## Your objective
Down to the final line, write out the data below exactly.

Items from a dataset
/-- Program the next READINGS page from the write queue, if it holds one (R427). -/
def programReadings (s : State) : State :=
  if !(islRun s 4) || s.arch.st != .ready || s.arch.writeback then s
  else match readingsTarget s with
    | none =>
      if (pickFree false s.arch.blocks).isNone && readingsUsed s < (s.arch.layout.map (·.readings)).getD 0 then
        setArch (fun a => { a with st := .readOnly }) s
      else setArch (fun a => { a with st := .keepFull }) s
    | some (b, s') =>
      let n := pageRecords s' b
      if s'.arch.wq.length < n then s
      else
        let recs := s'.arch.wq.take n
        let first := (blockOf s' b).pages.isEmpty
        let secs := toSectors (n / 64) recs
        let lsn := s'.arch.logSec
        let page := (if first then [((5 : Nat), lsn % 2 ^ 32, true, SecData.writeRec)] else []) ++ secs.zipIdx.map fun d => (5, (lsn + d.2) % 2 ^ 32, true, d.1)
        let pg := (blockOf s' b).pages.length
        let top := (recs.filterMap id).foldl (fun m r => max m (r.1 + 1)) 0
        let s := programPage b page (setArch (fun a => { a with wq := a.wq.drop n, logSec := lsn + secs.length }) s')
        let s := if (blockOf s b).st == .data then setArch (fun a => { a with openR := a.openR.filter (fun p => p.2 != b) }) s else s
        let s := setArch (fun a => { a with turn := a.turn + 1, notDurable := a.notDurable ++ [(b, pg, top)] }) s
        settle s s.arch.notDurable

/-- Pad the sector being filled, and its page (ARCHIVE_FLUSH_EXPIRY, R427). -/
def padQueue (s : State) : State :=
  match readingsTarget s with
  | none => s
  | some (b, s') =>
    let n := pageRecords s' b
    let k := s.arch.wq.length % n
    if k = 0 then s else setArch (fun a => { a with wq := a.wq ++ List.replicate (n - k) none }) s

/-- Program pages until the queue holds no whole one. -/
def drainQueue : Nat → State → State
  | 0, s => s
  | n + 1, s => drainQueue n (programReadings s)

/-! ## Numbers and appends -/

/-- Give the next ARCHIVE_SEQ; the first number past the reservation reserves 65,536 more (R427). -/
def takeSeq (s : State) : Nat × State :=
  let n := s.arch.next
  let s := setArch (fun a => { a with next := n + 1 }) s
  if s.arch.resEnd ≤ n then (n, mapJournal (setArch (fun a => { a with resEnd := n + 65536 }) s)) else (n, s)

/-- Has the unit an overflow ring (R441)? -/
def hasRing (s : State) : Bool := !isField s || dramTable s

/-- Records the write queue holds at most: 64 MiB, or 1 MiB in a FIELD unit without DRAM (R427). -/
def wqMax (s : State) : Nat := if hasRing s then 1048576 else 16384

/-- A dropped append: its number is missing (R441). -/
def appendLost (n : Nat) (s : State) : State :=
  let s := count 0x4090 (addMissing n n s)
  let s := setArch (fun a => { a with ovfLostSince := a.ovfLostSince + 1 }) s
  minuteEvent 7 0 (fun s => setArch (fun a => { a with ovfLostSince := 0 }) (event 4 0x07 (min s.arch.ovfLostSince 0xFFFFFFFF) [] s)) s

/-- An append to the overflow ring (R441). -/
def appendOverflow (n : Nat) (rec : List Byte) (s : State) : State :=
  if !hasRing s || 1048576 ≤ s.arch.ovf.length then appendLost n s
  else count 0x408C (setArch (fun a => { a with ovf := a.ovf ++ [(n, rec)] }) s)

/-- A numbered append (R427, R440): to the write queue while the store is MOUNTING or READY and there is room, else to the ring. -/
def appendAt (n : Nat) (rec : List Byte) (s : State) : State :=
  let s := wake 4 s
  if islInRun s 4 && (s.arch.st == .mounting || s.arch.st == .ready) && s.arch.wq.length < wqMax s then
    setArch (fun a => { a with wq := a.wq ++ [some (n, rec)], fillAt := if a.wq.length % 64 = 0 then s.tim.raw else a.fillAt }) s
  else appendOverflow n rec s

/-- A campaign, spool or checkpoint write that READ_ONLY turns away (R440): counted, with an event once per hour. -/
def writeRefused (s : State) : State :=
  if islInRun s 4 && s.arch.st == .readOnly then hourEvent 4 0 (event 4 0x06 0 []) (count 0x4094 s) else s

/-- Append an archived reading record (R427), journalled to the standby with its number (R360). -/
def archiveReading (rec : List Byte) (s : State) : State :=
  let (n, s) := takeSeq s
  journal (.append n rec) (appendAt n rec s)

/-! ## Reading pages, refresh, retirement -/

/-- The class of a value among rising bounds: the first bound at or above it, the last class past them all. -/
def boundIndex (v : Nat) (bs : List Nat) : Nat := min ((bs.takeWhile (· < v)).length) (bs.length - 1)

/-- Level L of R432 step 1. -/
def readLevel (s : State) (v : Block) : Nat :=
  match v.hint with
  | some h => h
  | none => match s.arch.prof with
    | none => 0
    | some p =>
      let l := p.grid.getD (boundIndex (s.arch.age - v.wr.age) p.ageBounds * p.peBounds.length + boundIndex v.pe p.peBounds) 0
      (clampI 0 (p.levels - 1 : Nat) ((l : Int) + Int.tdiv (junction s - v.wr.temp) 1000)).toNat

/-- The other levels, nearest to L first (R432 step 3). -/
def otherLevels (levels l : Nat) : List Nat :=
  (List.range levels).flatMap fun d => (if d + 1 ≤ l then [l - (d + 1)] else []) ++ (if l + d + 1 < levels then [l + d + 1] else [])

/-- Move a block's valid content to a new block, commit the remap and erase the source (R437); `skip` pages cannot be read
and are left out (R434); `worn` sends the content to the most-worn FREE block (R435). -/
def collectTo (b : Nat) (skip : List Nat) (worn retired : Bool) (s : State) : State :=
  let v := blockOf s b
  let keep := v.pages.zipIdx.map fun (p, i) => if skip.contains i then p.map (fun x => { x with mapped := false }) else p
  let lost := v.pages.zipIdx.flatMap fun (p, i) => if skip.contains i then p.flatMap (fun x => if x.mapped then secRecords x.data else []) else []
  let s := lost.foldl (fun t r => addMissing r.1 r.1 t) s
  let moved : Option State :=
    if v.zone = 5 || worn then
      if v.pages.all (fun p => p.all fun x => !x.mapped) || v.st == .free || (v.zone = 5 && (blockRecords { v with pages := keep }).isEmpty) then some s
      else match openBlock v.zone worn s with
        | none => none
        | some (d, s) =>
          let s := keep.foldl (fun t p => programPage d (p.map fun x => (x.zone, x.lsn, x.mapped, x.data)) t) s
          let s := if v.st != .open_ then putBlock d { blockOf s d with st := .data } s
            else setArch (fun a => { a with openR := a.openR.map fun p => if p.2 = b then (p.1, d) else p }) s
          some (setArch (fun a => { a with notDurable := a.notDurable.map fun p => if p.1 = b then (d, p.2) else p }) s)
    else
      let secs := keep.flatMap fun p => p.filterMap fun x => if x.mapped then some (x.lsn, x.data) else none
      let s := putBlock b { v with st := .stale } s
      programSectors v.zone (secs.length + 2) secs s
  match moved with
  | none => setArch (fun a => { a with st := .readOnly }) (putBlock b v s)
  | some s =>
    let s := mapJournal s
    if retired then
      let s := putBlock b { v with st := .retired, pages := keep.map fun p => p.map fun x => { x with mapped := false } } s
      if v.st == .metaBlk then replaceBlock .metaBlk v.zone s else replaceBlock .free 0 s
    else eraseBlock b (count 0x4078 s)

/-- Refresh a block (R433). -/
def refresh (b : Nat) (s : State) : State :=
  if (blockOf s b).st == .data then count 0x4074 (collectTo b [] false false s) else s

/-- Retire a block whose page `p` cannot be read, programmed or erased (R434). -/
def retireBlock (b : Nat) (skip : List Nat) (s : State) : State := collectTo b skip false true s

## Response to the task
/-- Program the next READINGS page from the write queue, if it holds one (R427). -/
def programReadings (s : State) : State :=
  if !(islRun s 4) || s.arch.st != .ready || s.arch.writeback then s
  else match readingsTarget s with
    | none =>
      if (pickFree false s.arch.blocks).isNone && readingsUsed s < (s.arch.layout.map (·.readings)).getD 0 then
        setArch (fun a => { a with st := .readOnly }) s
      else setArch (fun a => { a with st := .keepFull }) s
    | some (b, s') =>
      let n := pageRecords s' b
      if s'.arch.wq.length < n then s
      else
        let recs := s'.arch.wq.take n
        let first := (blockOf s' b).pages.isEmpty
        let secs := toSectors (n / 64) recs
        let lsn := s'.arch.logSec
        let page := (if first then [((5 : Nat), lsn % 2 ^ 32, true, SecData.writeRec)] else []) ++ secs.zipIdx.map fun d => (5, (lsn + d.2) % 2 ^ 32, true, d.1)
        let pg := (blockOf s' b).pages.length
        let top := (recs.filterMap id).foldl (fun m r => max m (r.1 + 1)) 0
        let s := programPage b page (setArch (fun a => { a with wq := a.wq.drop n, logSec := lsn + secs.length }) s')
        let s := if (blockOf s b).st == .data then setArch (fun a => { a with openR := a.openR.filter (fun p => p.2 != b) }) s else s
        let s := setArch (fun a => { a with turn := a.turn + 1, notDurable := a.notDurable ++ [(b, pg, top)] }) s
        settle s s.arch.notDurable

/-- Pad the sector being filled, and its page (ARCHIVE_FLUSH_EXPIRY, R427). -/
def padQueue (s : State) : State :=
  match readingsTarget s with
  | none => s
  | some (b, s') =>
    let n := pageRecords s' b
    let k := s.arch.wq.length % n
    if k = 0 then s else setArch (fun a => { a with wq := a.wq ++ List.replicate (n - k) none }) s

/-- Program pages until the queue holds no whole one. -/
def drainQueue : Nat → State → State
  | 0, s => s
  | n + 1, s => drainQueue n (programReadings s)

/-! ## Numbers and appends -/

/-- Give the next ARCHIVE_SEQ; the first number past the reservation reserves 65,536 more (R427). -/
def takeSeq (s : State) : Nat × State :=
  let n := s.arch.next
  let s := setArch (fun a => { a with next := n + 1 }) s
  if s.arch.resEnd ≤ n then (n, mapJournal (setArch (fun a => { a with resEnd := n + 65536 }) s)) else (n, s)

/-- Has the unit an overflow ring (R441)? -/
def hasRing (s : State) : Bool := !isField s || dramTable s

/-- Records the write queue holds at most: 64 MiB, or 1 MiB in a FIELD unit without DRAM (R427). -/
def wqMax (s : State) : Nat := if hasRing s then 1048576 else 16384

/-- A dropped append: its number is missing (R441). -/
def appendLost (n : Nat) (s : State) : State :=
  let s := count 0x4090 (addMissing n n s)
  let s := setArch (fun a => { a with ovfLostSince := a.ovfLostSince + 1 }) s
  minuteEvent 7 0 (fun s => setArch (fun a => { a with ovfLostSince := 0 }) (event 4 0x07 (min s.arch.ovfLostSince 0xFFFFFFFF) [] s)) s

/-- An append to the overflow ring (R441). -/
def appendOverflow (n : Nat) (rec : List Byte) (s : State) : State :=
  if !hasRing s || 1048576 ≤ s.arch.ovf.length then appendLost n s
  else count 0x408C (setArch (fun a => { a with ovf := a.ovf ++ [(n, rec)] }) s)

/-- A numbered append (R427, R440): to the write queue while the store is MOUNTING or READY and there is room, else to the ring. -/
def appendAt (n : Nat) (rec : List Byte) (s : State) : State :=
  let s := wake 4 s
  if islInRun s 4 && (s.arch.st == .mounting || s.arch.st == .ready) && s.arch.wq.length < wqMax s then
    setArch (fun a => { a with wq := a.wq ++ [some (n, rec)], fillAt := if a.wq.length % 64 = 0 then s.tim.raw else a.fillAt }) s
  else appendOverflow n rec s

/-- A campaign, spool or checkpoint write that READ_ONLY turns away (R440): counted, with an event once per hour. -/
def writeRefused (s : State) : State :=
  if islInRun s 4 && s.arch.st == .readOnly then hourEvent 4 0 (event 4 0x06 0 []) (count 0x4094 s) else s

/-- Append an archived reading record (R427), journalled to the standby with its number (R360). -/
def archiveReading (rec : List Byte) (s : State) : State :=
  let (n, s) := takeSeq s
  journal (.append n rec) (appendAt n rec s)

/-! ## Reading pages, refresh, retirement -/

/-- The class of a value among rising bounds: the first bound at or above it, the last class past them all. -/
def boundIndex (v : Nat) (bs : List Nat) : Nat := min ((bs.takeWhile (· < v)).length) (bs.length - 1)

/-- Level L of R432 step 1. -/
def readLevel (s : State) (v : Block) : Nat :=
  match v.hint with
  | some h => h
  | none => match s.arch.prof with
    | none => 0
    | some p =>
      let l := p.grid.getD (boundIndex (s.arch.age - v.wr.age) p.ageBounds * p.peBounds.length + boundIndex v.pe p.peBounds) 0
      (clampI 0 (p.levels - 1 : Nat) ((l : Int) + Int.tdiv (junction s - v.wr.temp) 1000)).toNat

/-- The other levels, nearest to L first (R432 step 3). -/
def otherLevels (levels l : Nat) : List Nat :=
  (List.range levels).flatMap fun d => (if d + 1 ≤ l then [l - (d + 1)] else []) ++ (if l + d + 1 < levels then [l + d + 1] else [])

/-- Move a block's valid content to a new block, commit the remap and erase the source (R437); `skip` pages cannot be read
and are left out (R434); `worn` sends the content to the most-worn FREE block (R435). -/
def collectTo (b : Nat) (skip : List Nat) (worn retired : Bool) (s : State) : State :=
  let v := blockOf s b
  let keep := v.pages.zipIdx.map fun (p, i) => if skip.contains i then p.map (fun x => { x with mapped := false }) else p
  let lost := v.pages.zipIdx.flatMap fun (p, i) => if skip.contains i then p.flatMap (fun x => if x.mapped then secRecords x.data else []) else []
  let s := lost.foldl (fun t r => addMissing r.1 r.1 t) s
  let moved : Option State :=
    if v.zone = 5 || worn then
      if v.pages.all (fun p => p.all fun x => !x.mapped) || v.st == .free || (v.zone = 5 && (blockRecords { v with pages := keep }).isEmpty) then some s
      else match openBlock v.zone worn s with
        | none => none
        | some (d, s) =>
          let s := keep.foldl (fun t p => programPage d (p.map fun x => (x.zone, x.lsn, x.mapped, x.data)) t) s
          let s := if v.st != .open_ then putBlock d { blockOf s d with st := .data } s
            else setArch (fun a => { a with openR := a.openR.map fun p => if p.2 = b then (p.1, d) else p }) s
          some (setArch (fun a => { a with notDurable := a.notDurable.map fun p => if p.1 = b then (d, p.2) else p }) s)
    else
      let secs := keep.flatMap fun p => p.filterMap fun x => if x.mapped then some (x.lsn, x.data) else none
      let s := putBlock b { v with st := .stale } s
      programSectors v.zone (secs.length + 2) secs s
  match moved with
  | none => setArch (fun a => { a with st := .readOnly }) (putBlock b v s)
  | some s =>
    let s := mapJournal s
    if retired then
      let s := putBlock b { v with st := .retired, pages := keep.map fun p => p.map fun x => { x with mapped := false } } s
      if v.st == .metaBlk then replaceBlock .metaBlk v.zone s else replaceBlock .free 0 s
    else eraseBlock b (count 0x4078 s)

/-- Refresh a block (R433). -/
def refresh (b : Nat) (s : State) : State :=
  if (blockOf s b).st == .data then count 0x4074 (collectTo b [] false false s) else s

/-- Retire a block whose page `p` cannot be read, programmed or erased (R434). -/
def retireBlock (b : Nat) (skip : List Nat) (s : State) : State := collectTo b skip false true s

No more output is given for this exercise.